There’s a firewall between your creditors and the trust assets, but how strong is it?

This gets tested in the courts relatively often and two cases were reported in De Rebus, the Law Society magazine recently. In both cases the firewall held and quite rightly because these trusts were properly constructed and properly administered.

The first case was the classic – a divorce. Both the husband and wife were trustees and beneficiaries and her attorney sought to get the trust assets included in the accrual calculations. He claimed that the husband had treated the trust as his alter ego (other self). This became a favourite argument after the famous Badenhorst vs Badenhorst case which Mr Badenhorst lost, so any attorney worth his salt will have a crack at it even if his argument has no real merit (of course he won’t tell his client that). Interestingly, the other trustees joined with the wife in the claim for accrual, which was pretty stupid as the lot of them had costs awarded against them. I’ve said it over and over – the trustees have absolute discretion which means that the beneficiaries have no claim whatsoever against the trust assets or income, but then I’m not an attorney whose job it is to take on a case whether or not it has merit.

The second case was also argued on the alter ego issue (surprise surprise) and that the trust was a sham (also taken from the Badenhorst vs Badenhorst case – I guess they teach that one at law school). Our hero went into bankruptcy and the liquidators tried to claim the trust assets as part of his insolvent estate. The application was dismissed with costs and again, quite rightly so. What a waste of the court’s time and the creditors’ money. But I bet the attorney and the advocate enjoyed pulling out their university textbooks!

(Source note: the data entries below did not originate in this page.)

-- ==== Sys2Proof/Machine/UpdOps.lean ====
section
/-! DEFINITION. Firmware update (19 R655 to R676): headers, staging, the boot selector, trials and fallbacks. -/

namespace Sys2Proof.Machine

/-- Update control changed; its volatile part changed; a bank changed. -/
def modUpd (f : Upd → Upd) (s : State) : State := { s with upd := f s.upd }
def modRun (f : UpdRun → UpdRun) (s : State) : State := { s with run := f s.run }
def modBank (x : Bank) (f : BankMem → BankMem) : State → State :=
  modUpd (fun u => match x with
    | .a => { u with bankA := f u.bankA }
    | .b => { u with bankB := f u.bankB })

/-! ### Headers and blocks (Tables 19.2, 19.3) -/

/-- Fields of an image header. -/
def imageLen (h : Bytes) : Nat := rd h 20 4
def ownerSlotOf (h : Bytes) : Nat := rd h 136 1

/-- The owner slot in force. -/
def ownerKey (s : State) : Option Nat := cfgOpt s.cfg s.fab (.gen .ownerSlot)

/-- The metrology image LM 2.1 is at least the lowest one required. -/
def metrologyFits (major minor : Nat) : Bool := decide (major < 2) || (major == 2 && decide (minor ≤ 1))

/-- The signatures that check 7 needs (Table 19.2): Iskeco's over bytes 0 to 415, and the owner's over bytes 0 to 319 where an owner
slot is set. -/
def iskecoSigned (s : State) (h : Bytes) : Bool := slotValid s.keys 3 && slotVerifies s 3 (h.take 416) ((h.drop 416).take 96)
def signaturesOk (s : State) (h : Bytes) : Bool :=
  iskecoSigned s h &&
    match ownerKey s with
    | none => true
    | some n =>
      let i : Fin 64 := Fin.ofNat 64 n
      ownerSlotOf h == n && slotValid s.keys i && slotVerifies s i (h.take 320) ((h.drop 320).take 96)

/-- The header checks in the order of Table 19.3: the status of the first that fails. -/
def imageFails (s : State) (h : Bytes) : Option Status :=
  let safety := rd h 24 4
  let app := rd h 28 4
  let l := imageLen h
  if rd h 0 4 ≠ 0x4D494B49 then some .hdrMagic
  else if rd h 6 2 ≠ 0x48 then some .hdrFamily
  else if !(rd h 8 4).testBit 3 || !metrologyFits (rd h 12 1) (rd h 13 1) then some .hdrHw
  else if rd h 4 2 ≠ 1 ∨ safety = 0 ∨ safety % 4 ≠ 0 ∨ app = 0 ∨ app % 4 ≠ 0 ∨ formatOf h < oldestOf h then some .hdrFormat
  else if l = 0 ∨ 4194304 < l then some .hdrLength
  else if l ≠ 512 + safety + app then some .hdrFormat
  else if !signaturesOk s h then some .hdrSignature
  else none

/-- Blocks of an image (R658), and the bytes of one. -/
def blockCount (h : Bytes) : Nat := (imageLen h + 4095) / 4096
def blockLen (h : Bytes) (n : Nat) : Nat := min 4096 (imageLen h - 4096 * n)

/-- The image in a bank, and the safety and the application image within it (19 R655, Table 19.2). -/
def bankImage (m : BankMem) : Bytes :=
  (List.range (blockCount m.header)).flatMap (fun n => ((m.blocks.find? (fun y => y.1 == n)).map Prod.snd).getD [])
def safetyImage (m : BankMem) : Bytes := ((bankImage m).drop 512).take (rd m.header 24 4)
def appImage (m : BankMem) : Bytes := ((bankImage m).drop (512 + rd m.header 24 4)).take (rd m.header 28 4)

/-- The digests of a bank's images are those of its header (19 R660, 18 R643). -/
def digestsMatch (m : BankMem) : Bool :=
  sha384 (safetyImage m) == (m.header.drop 40).take 48 && sha384 (appImage m) == (m.header.drop 88).take 48

/-- The first unconfirmed block; the number of blocks where all are confirmed. -/
def firstUnconfirmed (u : Upd) : Nat :=
  ((List.range (blockCount u.header)).find? (fun n => !u.confirmed.contains n)).getD (blockCount u.header)

/-- Bytes as words of four, with their offsets from one. -/
def wordsFrom (off : Nat) (b : Bytes) : List (Nat × Bytes) :=
  (List.range (b.length / 4)).map (fun i => (off + 4 * i, (b.drop (4 * i)).take 4))

/-- Data placed in the staging buffer (R659): later data replaces earlier data for the same words, and the block
longest without a write makes room. -/
def stage (block off : Nat) (data : Bytes) (l : List Staged) : List Staged :=
  let old := ((l.find? (fun x => x.block == block)).map Staged.words).getD []
  let new := wordsFrom off data
  let rest := l.filter (fun x => x.block != block)
  let kept := if rest.length < 4 then rest else rest.drop (rest.length - 3)
  kept ++ [{ block, words := old.filter (fun w => !new.any (fun x => x.1 == w.1)) ++ new }]

/-- The bytes of a staged block once every word of it has arrived. -/
def stagedBytes (h : Bytes) (x : Staged) : Option Bytes :=
  let ws := (List.range (blockLen h x.block / 4)).map (fun i => (x.words.find? (fun w => w.1 == 4 * i)).map Prod.snd)
  if ws.all Option.isSome then some (ws.flatMap (fun w => w.getD [])) else none

/-- The running bank, or the confirmed one of the boot selector while none runs: a download goes into the
other (R655). -/
def selLower (u : Upd) : Bool := !u.sel0.valid || (u.sel1.valid && decide (u.sel0.seq.toNat < u.sel1.seq.toNat))

/-- The boot selector's record in force (R661): the valid copy with the higher sequence. -/
def selCurrent (u : Upd) : Option BootSel :=
  let x := if selLower u then u.sel1 else u.sel0
  if x.valid then some x else none

def downloadTarget (s : State) : Bank := (s.run.running.getD (((selCurrent s.upd).map BootSel.confirmed).getD .a)).other

/-- A copy of the boot selector record as update control holds it (19 Table 19.4). -/
def selStateCode : SelState → Nat
  | .stable => 0
  | .armed => 1
  | .trial => 2
def bootSelBytes (r : BootSel) : Bytes :=
  let b := u32 r.seq.toNat ++ u8 (selStateCode r.state) ++ u8 r.confirmed.num ++ u8 ((r.trial.map Bank.num).getD 0xFF) ++ u8 r.attempts
    ++ u32 r.headerCrc.toNat ++ List.replicate 16 0
  b ++ u32 (crc32c b).toNat

/-- A write of the record (R661): the copy with the lower sequence takes it, one above the highest so far. -/
def selWrite (r : BootSel) (u : Upd) : Upd :=
  let n := max u.sel0.seq.toNat u.sel1.seq.toNat + 1
  let x := { r with seq := BitVec.ofNat 32 n, valid := true }
  if selLower u then { u with sel0 := x } else { u with sel1 := x }

/-- Both copies written. -/
def selBoth (r : BootSel) (u : Upd) : Upd := selWrite r (selWrite r u)

/-- The header placed in bytes 0 to 511 of block 0 of the staging buffer (R658). -/
def stageHeader (s : State) : State :=
  ifDo (!s.upd.confirmed.contains 0) (modRun (fun r => { r with staging := stage 0 0 s.upd.header r.staging })) s

/-- A download begun or resumed (R658). -/
def beginDownload (who : Downloader) (h : Bytes) (s : State) : State :=
  if s.upd.stage ≠ 0 ∧ s.upd.header = h then
    s |> modUpd (fun u => { u with holder := who })
      |> ifDo (!(s.run.staging.any (fun x => x.block == 0))) stageHeader
  else
    let t := downloadTarget s
    s |> modUpd (fun u => { u with stage := 1, holder := who, header := h, confirmed := [], target := t, lastStatus := 0 })
      |> modBank t (fun b => { b with verified := false, superseded := false })
      |> modRun (fun r => { r with staging := [] })
      |> stageHeader

/-- A block written into the target bank, read back and confirmed (R659). -/
def confirmBlock (n : Nat) (data : Bytes) (s : State) : State :=
  let all := n :: s.upd.confirmed
  s |> modBank s.upd.target (fun b => { b with
          header := if n = 0 then data.take 512 else b.header
          blocks := (n, data) :: b.blocks.filter (fun x => x.1 != n) })
    |> modUpd (fun u => { u with
          confirmed := all
          stage := if (List.range (blockCount u.header)).all all.contains then 2 else u.stage })
    |> modRun (fun r => { r with staging := r.staging.filter (fun x => x.block != n) })

/-- The bank verified, or the download sent back to stage 1 with its header kept (R660). -/
def judgeBank (ok : Bool) (s : State) : State :=
  if ok then
    s |> modBank s.upd.target (fun b => { b with verified := true }) |> modUpd (fun u => { u with stage := 4, lastStatus := 0 })
  else
    s |> modUpd (fun u => { u with stage := 1, confirmed := [], lastStatus := Status.updVerifyFailed.code })
      |> modRun (fun r => { r with staging := [] })
      |> stageHeader

/-- The download or the verified image discarded (R660). -/
def discardDownload (s : State) : State :=
  s |> modBank s.upd.target (fun b => { b with verified := false })
    |> modUpd (fun u => { u with stage := 0, header := [], confirmed := [] })
    |> modRun (fun r => { r with staging := [] })

/-- A firmware status for the operator (Table 19.6), for a download that it asked for. -/
def firmwareMsg (v16 v20 : String) (s : State) : State :=
  ifDo (s.upd.holder == .operator) (putMsg { kind := .firmware, text := str (if ocppVersion s == some 0 then v16 else v20) }) s

/-! ### Activation, confirmation and fallback (R662 to R665) -/

/-- The restart of R662 and R665: PENDING commands complete with ST_ABORTED, and the restart waits for those that
run (07 Table 7.23). (log 51, DESIGN CHOICE) -/
def restart (s : State) : State :=
  s |> forEach s.mbx.order (fun mb s => complete mb .aborted [] s)
    |> (fun s => { s with mbx := { s.mbx with order := [] } })
    |> modRun (fun r => { r with restartDue := true })
    |> fun t => if someRunning t then t else resetBase t

/-- The refusal of an activation (R662), if any. -/
def activationFails (s : State) : Option Status :=
  if lifecycle s = 3 then some .notPermitted
  else if s.upd.stage ≠ 4 then some .updNotVerified
  else if anySession s then some .state
  else none

/-- The record of an armed or a trial bank. -/
def trialRecord (s : State) (st : SelState) : BootSel :=
  { state := st, confirmed := s.upd.target.other, trial := some s.upd.target, headerCrc := headerTag s.upd.header }

/-- Activation (R662). -/
def activate (s : State) : State :=
  s |> firmwareMsg "Installing" "InstallRebooting"
    |> modUpd (fun u => selWrite (trialRecord s .trial) (selWrite (trialRecord s .armed) u))
    |> modSvc (fun v => { v with install := none, updateWaits := false })
    |> restart

/-- The settings settled at a confirmation (R669): the migration copy becomes the active set. -/
def settleMigration (s : State) : State :=
  match migrationSlot s with
  | none => s
  | some m => s |> modSlot m (fun x => { x with tag := 0 }) |> commitSlot m

/-- The image on trial confirmed (R664). -/
def confirmTrial (s : State) : State :=
  let x := s.run.running.getD .a
  s |> modUpd (fun u => selBoth { confirmed := x } u)
    |> settleMigration
    |> modBank x.other (fun b => { b with superseded := true, verified := false })
    |> firmwareMsg "Installed" "Installed"
    |> modUpd (fun u => { u with stage := 0, header := [], confirmed := [], trialCandidate := false })
    |> modRun (fun r => { r with healthy := 0 })
    |> changeState (fun h => { h with trial := false })
    |> raise .updateConfirmed (u8 x.num)
    |> committedEvent 0

/-- The record falls back to the confirmed bank (R665 steps 1 and 2). -/
def fallBackTo (confirmed : Bank) (reason : Status) (s : State) : State :=
  s |> modUpd (fun u => selBoth { confirmed } u)
    |> modBank confirmed.other (fun b => { b with verified := false })
    |> modUpd (fun u => { u with stage := 0, header := [], confirmed := [], fellBack := some reason.code })

/-- A fallback with its restart (R665). -/
def fallBack (reason : Status) (s : State) : State :=
  s |> fallBackTo (((selCurrent s.upd).map BootSel.confirmed).getD .a) reason |> restart

/-! ### The boot selector at start (R663, R675, R676, R678) -/

/-- An uncorrectable error of a region reported (07 Table 7.21): its address is not given (log 16, DESIGN CHOICE). -/
def regionCode : MemRegion → Nat
  | .bankA => 0x01
  | .bankB => 0x02
  | .legal => 0x03
  | .keyStore => 0x04
  | .configStore => 0x05
  | .updateControl => 0x06
  | .safetyMram => 0x07
  | .appData => 0x08
  | .appSram => 0x11
  | .frameStore => 0x12
  | .metrologySram => 0x13
  | .safetySram => 0x14
  | .watchSram => 0x15
  | .buffers => 0x16

/-- EV_MEM_UNCORRECTABLE (07 Table 7.21). -/
def memUncorrectable (r : MemRegion) (addr host : BitVec 32) : State → State :=
  raise .memUncorrectable (u8 (regionCode r) ++ u8 0 ++ u16 0 ++ u32 addr.toNat ++ u32 host.toNat)

/-- The bank booted without a trial, or on trial where the confirmed bank fails and the other is verified
(R675). -/
def bootConfirmed (ok : Bank → Bool) (confirmed : Bank) (s : State) : Option (Bank × Bool) × State :=
  let other := confirmed.other
  let b := bankOf s other
  if ok confirmed then (some (confirmed, false), s)
  else if ok other && b.verified && !b.superseded then
    (some (other, true), modUpd (fun u => selBoth { state := .trial, confirmed, trial := some other, attempts := 1, headerCrc := headerTag b.header } u) s)
  else (none, s)

/-- The boot selector's choice: the bank and whether it is on trial. -/
def bootSelect (ok : Bank → Bool) (s : State) : Option (Bank × Bool) × State :=
  match selCurrent s.upd with
  | none =>
    let x := [Bank.a, .b].find? ok
    (x.map (fun b => (b, false)),
      s |> modUpd (fun u => match x with
            | some b => selBoth { confirmed := b } u
            | none => u)
        |> memUncorrectable .updateControl (Config.regionBase .updateControl) 0xFFFFFFFF)
  | some r =>
    match r.state, r.trial with
    | .stable, _ => bootConfirmed ok r.confirmed s
    | .armed, _ => bootConfirmed ok r.confirmed (modUpd (fun u => selBoth { confirmed := r.confirmed } u) s)
    | .trial, none => bootConfirmed ok r.confirmed s
    | .trial, some b =>
      if 3 ≤ r.attempts then bootConfirmed ok r.confirmed (fallBackTo r.confirmed .aborted s)
      else if ok b then (some (b, true), modUpd (fun u => selBoth { r with attempts := r.attempts + 1 } u) s)
      else bootConfirmed ok r.confirmed (fallBackTo r.confirmed .updVerifyFailed s)

/-- The running image reads the active set (R667). -/
def readsActive (s : State) (i : Fin 4) : Bool :=
  let h := ((s.run.running).map (fun b => (bankOf s b).header)).getD []
  decide (oldestOf h ≤ (s.slots[i]).format.toNat)

/-- The migration of a trial's start (R666, R667): none where the image cannot read the settings. -/
def migrate (s : State) : Option State :=
  let h := ((s.run.running).map (fun b => (bankOf s b).header)).getD []
  let fresh := match migrationSlot s with
    | some m => if s.slots[m].tag = headerTag h ∧ s.slots[m].readable ∧ !s.slots[m].incomplete then none else some (emptySlot m s)
    | none => some s
  match fresh with
  | none => some s
  | some t =>
    match activeSlot t with
    | none => some (modSlot (freeSlot t) (fun _ => {
        state := .migration, format := BitVec.ofNat 16 (writesFormat t), seq := BitVec.ofNat 32 (maxSeq t + 1), tag := headerTag h }) t)
    | some a => if readsActive t a then migrateInto a (freeSlot t) t else none

end Sys2Proof.Machine
end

Always have an independent professional (attorney or accountant) as one of your trustees and be sure to document all resolutions of the trust, making sure that they are, in the opinion of the trustees, for the benefit of none but a beneficiary or beneficiaries. Do that and with a well crafted Trust Deed, you’re on firm ground.

Should you wish to make an appointment, please feel free to visit Derek’s diary and book a time that suits you.


  1. Does it matter when you decide to “move” assets to the trust(for protection)? This now in instances where the underlying transaction is valid and trust is not run like an alter ego.

    1. Hi Victoria,
      The key is in the word “move”. You’re either going to donate them (and pay 20% Donations Tax) or sell them on loan account. It’s always the latter. If you start with say, R2m assets and sell them to the trust, you’ll end up with a R2m debt that the trust owes you, so you haven’t protected the R2m. However, presuming they are growth assets, they may be worth R3m after a while. The R1m growth is protected from your creditors as you are only worth R2m, not R3m.
      The same applies to taxes on death. The trust protects the growth from those taxes. Clearly the sooner you sell the assets, the more of the growth occurs in the trust rather than in your own name. Also you can start donating R100K per year (and owing it to the trust) once the trust is formed. The effect of this is to reduce what the trust owes you, so the sooner the better. My book, 16 Steps to Wealth, which you will find on, explains all of this.